We are trying to write spark streaming application that will write to the hdfs. However whenever we are writing the files lots of duplicates shows up. This behavior is with or without we crashing application using the kill. And also for both Dstream and Structured apis. The source is kafka topic. The behavior of checkpoint directory sounds very random. I have not come across very relevant information on the issue.
Question is: Can checkpoint directory provide exactly once behavior?
scala version: 2.11.8
spark version: 2.3.1.3.0.1.0-187
kafka version : 2.11-1.1.0
zookeeper version : 3.4.8-1
HDP : 3.1
Any help is appreciate. Thanks, Gautam
object sparkStructuredDownloading {
val kafka_brokers="kfk01.*.com:9092,kfk02.*.com:9092,kfk03.*.com:9092"
def main(args: Array[String]): Unit = {
var topic = args(0).trim().toString()
new downloadingAnalysis(kafka_brokers ,topic).process()
}
}
class downloadingAnalysis(brokers: String,topic: String) {
def process(): Unit = {
// try{
val spark = SparkSession.builder()
.appName("sparkStructuredDownloading")
// .appName("kafka_duplicate")
.getOrCreate()
spark.conf.set("spark.streaming.stopGracefullyOnShutdown", "true")
println("Application Started")
import spark.implicits._
import scala.concurrent.duration._
import org.apache.spark.sql.streaming.{OutputMode, Trigger}
import org.apache.spark.sql.streaming.Trigger
val inputDf = spark.readStream
.format("kafka")
.option("kafka.bootstrap.servers", brokers)

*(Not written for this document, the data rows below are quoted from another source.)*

-- ==== Sys2Proof/Machine/Cipher.lean ====
section
/-! DEFINITION. Key slots and the cipher on a media line: which keys apply (R51, R97), META, the MAC and the spare
(R78 to R82), the carry checks (R89, R90) and the raising of the HALT line (R27, R91). -/

namespace Sys2Proof.Machine

/-! ### Key slots -/

def State.slot (s : State) (k : Nat) : Option KeySlot := mapGet? s.key.slots k

/-- The shadow slot of engine k, when filled (R95). -/
def State.shadow (s : State) (k : Nat) : Option KeySlot := (mapGet? s.key.shadows k).map (·.2)

/-- KEY_SLOTS_LOADED follows the array (R104). -/
def State.showSlots (s : State) : State := s.wr R.KEY_SLOTS_LOADED (BitVec.ofNat 32 s.key.slots.length)

def State.setSlot (s : State) (k : Nat) (v : KeySlot) : State :=
  State.showSlots { s with key.slots := mapPut s.key.slots k v }

def State.clearSlot (s : State) (k : Nat) : State :=
  State.showSlots { s with key.slots := mapDel s.key.slots k }

/-- The device key of slot 0, derived from the root secret (R72). -/
def deviceKey : KeySlot :=
  let out := kdf (toBytes 32 Config.rootSecret) (asciiBytes "N16 DEVICE KEY") (toBytes 8 Config.serial) 768
  ⟨ofBytes 256 (out.take 32), ofBytes 256 ((out.drop 32).take 32), ofBytes 256 (out.drop 64), 0⟩

/-- Ends an import in progress with code 0x8 (R22, R73). Whether its blob had been read by then the manual leaves open: the
model says it had been when its address lies in the working area, as KEY_LOAD_STAT.SLOT already shows, and leaves SLOT as it
stands (log 28). -/
def State.dropImport (s : State) : State :=
  if s.key.importRun.isSome then
    State.put (State.put { s with key.importRun := none } F.KEY_LOAD_STAT_BUSY 0) F.KEY_LOAD_STAT_CODE 8
  else s

/-- Zeroises every key slot, shadow and KEK; a load in progress ends with code 0x8 (R22, R91 step 8). -/
def State.zeroiseKeys (s : State) : State :=
  let t : State := { s.dropImport with
    key.slots := []
    key.shadows := []
    key.keks := [] }
  let t := t.showSlots
  let t := (t.put F.KEY_STATUS_ZEROISED 1).put F.KEY_STATUS_SLOT0_OK 0
  (t.put F.KEY_KEK_CTL_KEK_VALID 0).sat F.KEY_ZERO_CNT_zeroises 1

/-! ### Key material of a line (R50, R51, R97) -/

/-- What a read finds for a line's KEY_TAG and KGEN: a mismatch (R51), or the slot, empty or filled. -/
inductive KeyFind where
  | mismatch
  | slot (k : Option KeySlot)
deriving DecidableEq, Repr

/-- The key material that a read under key ID `key` takes for a line's tag, by the descriptor as it acts for the access
(`State.descOf`; R97; outside a re-key R51). -/
def State.readKeys (s : State) (d : BitVec 512) (key : Nat) (tag kgen : Nat) : KeyFind :=
  if dTrmMode d = 1 then
    if tag = dKey d ∨ tag = dTrmKey d then .slot (s.slot tag) else .mismatch
  else if tag ≠ key then .mismatch
  else if dTrmMode d = 2 ∧ key = dTrmKey d then
    match s.slot key, s.shadow (dTrmEngine d) with
    | some m, sh =>
      if m.kgen.toNat = kgen then .slot (some m)
      else match sh with
        | some w => if w.kgen.toNat = kgen then .slot (some w) else .mismatch
        | none => .mismatch
    | none, some w => if w.kgen.toNat = kgen then .slot (some w) else .slot none
    | none, none => .slot none
  else .slot (s.slot key)

/-- A media line's offset within its region (R96). -/
def regionLine (d : BitVec 512) (line : Nat) : Nat := line - dBase d * 65536

/-- The material a write of `key` to a line takes, by the boundary of the descriptor as it acts (R97, R98). -/
def writeMaterial (d : BitVec 512) (key line : Nat) : Material :=
  let below := decide (regionLine d line < dTrmBound d)
  if dTrmMode d = 1 ∧ key = dKey d then
    ⟨BitVec.ofNat 14 (if below then dTrmKey d else dKey d), none⟩
  else if dTrmMode d = 2 ∧ key = dTrmKey d then
    ⟨BitVec.ofNat 14 key, if below then some ⟨dTrmEngine d % 4, Nat.mod_lt _ (by decide)⟩ else none⟩
  else ⟨BitVec.ofNat 14 key, none⟩

/-- The keys of a write's material. -/
def State.materialKeys (s : State) (m : Material) : Option KeySlot :=
  match m.shadow with
  | some k => s.shadow k.val
  | none => s.slot m.key.toNat

/-! ### META, MAC and the spare -/

/-- Host line i of a media line. -/
def hostLine (d : LineData) (i : Nat) : HostLine := d.extractLsb' (512 * i) 512

def setHostLine (d : LineData) (i : Nat) (h : HostLine) : LineData :=
  BitVec.ofNat 2048 (d.toNat - (hostLine d i).toNat * 2 ^ (512 * i) + h.toNat * 2 ^ (512 * i))

/-- Carry check i of four. -/
def ccOf (cc : BitVec 64) (i : Nat) : BitVec 16 := cc.extractLsb' (16 * i) 16

def setCc (cc : BitVec 64) (i : Nat) (c : BitVec 16) : BitVec 64 :=
  BitVec.ofNat 64 (cc.toNat - (ccOf cc i).toNat * 2 ^ (16 * i) + c.toNat * 2 ^ (16 * i))

/-- The four carry checks of a media line (R89). -/
def carryChecks (d : LineData) : BitVec 64 :=
  ofBytes 64 ((List.range 4).flatMap (fun i => toBytes 2 (carryCheck (hostLine d i))))

/-- META of a written line (R80). -/
def metaWord (l : LineImg) : Word :=
  BitVec.ofNat 32 (l.keyTag.toNat + l.poison.toNat * 2 ^ 14 + (if l.integ then 2 ^ 18 else 0) +
    l.kgen.toNat * 2 ^ 19 + 2 ^ 21)

/-- The MAC input of a line (R81). -/
def macInput (line : Nat) (l : LineImg) : List Byte :=
  leBytes 5 line ++ leBytes 2 l.keyTag.toNat ++
  [BitVec.ofNat 8 (l.poison.toNat + (if l.integ then 16 else 0) + l.kgen.toNat * 32)] ++
  toBytes 256 l.data ++ toBytes 8 l.cc

/-- The MAC of a line under a slot (R81). -/
def macOf (k : KeySlot) (line : Nat) (l : LineImg) : BitVec 64 := ofBytes 64 ((cmac (toBytes 32 k.k3) (macInput line l)).take 8)

/-- A line with its MAC; none is formed with integrity off. -/
def formMac (k : KeySlot) (line : Nat) (l : LineImg) : LineImg :=
  { l with mac := if l.integ then macOf k line l else 0 }

/-- The XTS tweak (R78). -/
def xtsTweak (line key domain : Nat) : List Byte :=
  leBytes 5 line ++ leBytes 2 key ++ [BitVec.ofNat 8 domain] ++ List.replicate 8 0

/-- The stored form of a line under a slot: ciphertext, META in clear, BCH over the stored bytes (R78, R79). -/
def encodeStored (k : KeySlot) (domain line : Nat) (l : LineImg) : Stored :=
  let body := toBytes 256 l.data ++ toBytes 8 l.cc ++ (if l.integ then toBytes 8 l.mac else [])
  let tag := if domain = 4 then 0 else l.keyTag.toNat
  let ct := xtsEnc (toBytes 32 k.k1) (toBytes 32 k.k2) (xtsTweak line tag domain) body
  let head := ct.take 256 ++ toBytes 4 (metaWord l) ++ ct.drop 256 ++ (if l.integ then [0] else [])
  let n := if l.integ then 27 else 36
  ofBytes 2432 (head ++ toBytes n (Config.bchParity l.integ (ofBytes 2216 head)))

/-- A stored line recomputed after its ciphertext was moved: BCH is formed again over the stored bytes (R78, R146). -/
def reencodeStored (integ : Bool) (st : Stored) : Stored :=
  let m := if integ then 277 else 268
  let n := if integ then 27 else 36
  let head := toBytes m st
  ofBytes 2432 (head ++ toBytes n (Config.bchParity integ (ofBytes 2216 head)))

def storedMeta (st : Stored) : Word := st.extractLsb' 2048 32

/-- The erased state: all 304 B read as ones (R144). -/
def erased : Stored := BitVec.allOnes 2432

def zeroBits (st : Stored) : Nat := (List.range 2432).countP (fun i => !st.getLsbD i)

/-- A bulk line that has never been written (R144). -/
def isUnwritten (st : Stored) : Bool := storedMeta st == BitVec.allOnes 32 && decide (zeroBits st ≤ 32)

def metaTag (m : Word) : Nat := fieldGet m 0 14
def metaPoison (m : Word) : Nat := fieldGet m 14 4
def metaInteg (m : Word) : Bool := m.getLsbD 18
def metaKgen (m : Word) : Nat := fieldGet m 19 2

/-- The plaintext line of a stored line under a slot, unchecked; the integrity mode in force gives its layout (R79, R83). -/
def decryptStored (integ : Bool) (k : KeySlot) (line : Nat) (st : Stored) : LineImg :=
  let m := storedMeta st
  let n := if integ then 16 else 8
  let ct := toBytes 256 st ++ (toBytes 304 st).drop 260 |>.take (256 + n)
  let pt := xtsDec (toBytes 32 k.k1) (toBytes 32 k.k2) (xtsTweak line (metaTag m) 1) ct
  { data := ofBytes 2048 (pt.take 256), cc := ofBytes 64 ((pt.drop 256).take 8), poison := BitVec.ofNat 4 (metaPoison m),
    keyTag := BitVec.ofNat 14 (metaTag m), kgen := BitVec.ofNat 2 (metaKgen m), integ := metaInteg m,
    mac := if integ then ofBytes 64 (pt.drop 264) else 0 }

/-- The MAC of a line verifies; with integrity off no line fails one (R82, R83). -/
def macOk (integ : Bool) (k : KeySlot) (line : Nat) (l : LineImg) : Bool := !integ || macOf k line l == l.mac

/-- The stored carry checks match the data (R90). -/
def ccOk (l : LineImg) : Bool := l.cc == carryChecks l.data

/-- What a decoded media line turns out to be for a user of key ID `key` (R51, R82, R90 CP6, R97, R144). -/
inductive LineRead where
  | unwritten
  | mismatch
  | noKey
  | macFail
  | ccFail
  | ok (l : LineImg)
deriving DecidableEq, Repr

/-- The integrity mode in force (R83). -/
def State.integ (s : State) : Bool := s.flag F.KEY_CFG_INTEG

/-- Reads a decoded stored line under a key ID and the descriptor as it acts; `bulk` lines may be unwritten. -/
def State.readStored (s : State) (d : BitVec 512) (key line : Nat) (bulk : Bool) (st : Stored) : LineRead :=
  if bulk && isUnwritten st then .unwritten
  else
    let m := storedMeta st
    match s.readKeys d key (metaTag m) (metaKgen m) with
    | .mismatch => .mismatch
    | .slot none => .noKey
    | .slot (some k) =>
      let l := decryptStored s.integ k line st
      if !macOk s.integ k line l then .macFail else if !ccOk l then .ccFail else .ok { l with integ := s.integ }

/-- A line's MAC was verified and passed. -/
def LineRead.verified : LineRead → Bool
  | .ok _ => true
  | .ccFail => true
  | _ => false

/-- Counts a MAC that verified, whatever the line was read for (R82, R104). -/
def State.countMac (s : State) (r : LineRead) : State :=
  if s.integ && r.verified then s.add64 R.KEY_MACV_LO 1 else s

/-- Reads a line held in DDR5, whose tag alone is compared with the key ID (R51). -/
def State.readDdr (s : State) (d : BitVec 512) (key : Nat) (l : LineImg) : LineRead :=
  match s.readKeys d key l.keyTag.toNat l.kgen.toNat with
  | .mismatch => .mismatch
  | .slot none => .noKey
  | .slot (some _) => .ok l

/-! ### Forming lines -/

/-- An all-zero line with no poison, as an unwritten line reads (R141, R144). -/
def zeroLine (m : Material) (kgen : BitVec 2) (integ : Bool) : LineImg :=
  { data := 0, cc := carryChecks 0, poison := 0, keyTag := m.key, kgen := kgen, integ := integ, mac := 0 }

/-- A line that the N16 forms wholly poisoned (R59). -/
def poisonLine (m : Material) (kgen : BitVec 2) (integ : Bool) : LineImg :=
  { zeroLine m kgen integ with poison := 0xF }

/-- The bytes of a host line under byte enables: an enabled byte is new, another old (R84 step 3). -/
def mergeBytes {n : Nat} (count : Nat) (old new : BitVec n) (be : Nat) : BitVec n :=
  ofBytes n ((List.range count).map (fun i => if be.testBit i then byteAt new i else byteAt old i))

/-- Applies a partial write to the old line, as R84 steps 3 to 6 with R52 and R59: `old` is none when the line's other
host lines are lost or belong to another key, which poisons them. `mask` has a bit for each of the 256 bytes. -/
def mergeLine (k : KeySlot) (m : Material) (integ : Bool) (line : Nat) (old : Option LineImg)
    (new : LineData) (mask : Nat) : LineImg :=
  let touched := fun i => decide (mask / 2 ^ (64 * i) % 2 ^ 64 ≠ 0)
  let base : LineImg := match old with
    | some l => l
    | none => poisonLine m k.kgen integ
  let data := mergeBytes 256 base.data new mask
  let poison := BitVec.ofNat 4 ((List.range 4).foldl (fun p i =>
    if touched i then p else p + (if base.poison.getLsbD i then 2 ^ i else 0)) 0)
  let cc := (List.range 4).foldl (fun c i =>
    if touched i then setCc c i (carryCheck (hostLine data i)) else c) base.cc
  formMac k line { data := data, cc := cc, poison := poison, keyTag := m.key, kgen := k.kgen, integ := integ, mac := 0 }

/-! ### HALT and mismatches -/

/-- Raises the HALT line: sticky, and the first cause is kept (R27, R91 step 1, R94). -/
def State.raiseHalt (s : State) (cause cp region line : Nat) (metaLine : Bool) : State :=
  if s.key.halt then s
  else
    let t : State := { s with key.halt := true }
    let t := t.put F.KEY_STATUS_HALT 1
    let t := ((((t.put F.KEY_HALT_CAUSE_CAUSE cause).put F.KEY_HALT_CAUSE_CP cp).put F.KEY_HALT_CAUSE_REGION
      (if metaLine then 0 else region)).put F.KEY_HALT_CAUSE_VALID 1).wr R.KEY_HALT_ADDR_LO (BitVec.ofNat 32 line)
    t.wr R.KEY_HALT_ADDR_HI (BitVec.ofNat 32 (line / 2 ^ 32 % 16 + (if metaLine then 16 else 0)))

/-- Counts a carry-check mismatch at point CPn (R90). -/
def State.ccMismatch (s : State) (cp region : Nat) : State :=
  let t := s.satReg (R.KEY_CCM (cp - 2)) 1
  (t.put F.KEY_CCM_LAST_point cp).put F.KEY_CCM_LAST_region region

/-- A carry-check mismatch that is an integrity failure (R90). -/
def State.ccHalt (s : State) (cp region line : Nat) : State := (s.ccMismatch cp region).raiseHalt 8 cp region line false

end Sys2Proof.Machine
end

.option("subscribe", topic)
.option("startingOffsets", "latest")
//.option("kafka.group.id", "testduplicate")
.load()
val personJsonDf = inputDf.selectExpr("CAST(value AS STRING)") //Converting binary to text
println("READ STREAM INITIATED")
import scala.concurrent.duration._
import org.apache.spark.sql.streaming.{OutputMode, Trigger}
import org.apache.spark.sql.streaming.Trigger
import spark.implicits._
val filteredDF= personJsonDf.filter(line=> new ParseLogs().validateLogLine(line.get(0).toString()))
spark.sqlContext.udf.register("parseLogLine", (logLine: String) => {
val df1 = filteredDF.selectExpr("parseLogLine(value) as result")
println(df1.schema)
println("WRITE STREAM INITIATED")
val checkpoint_loc="/warehouse/test_duplicate/download/checkpoint1"
val kafkaOutput = result.writeStream
.outputMode("append")
.format("orc")
.option("path", "/warehouse/test_duplicate/download/data1")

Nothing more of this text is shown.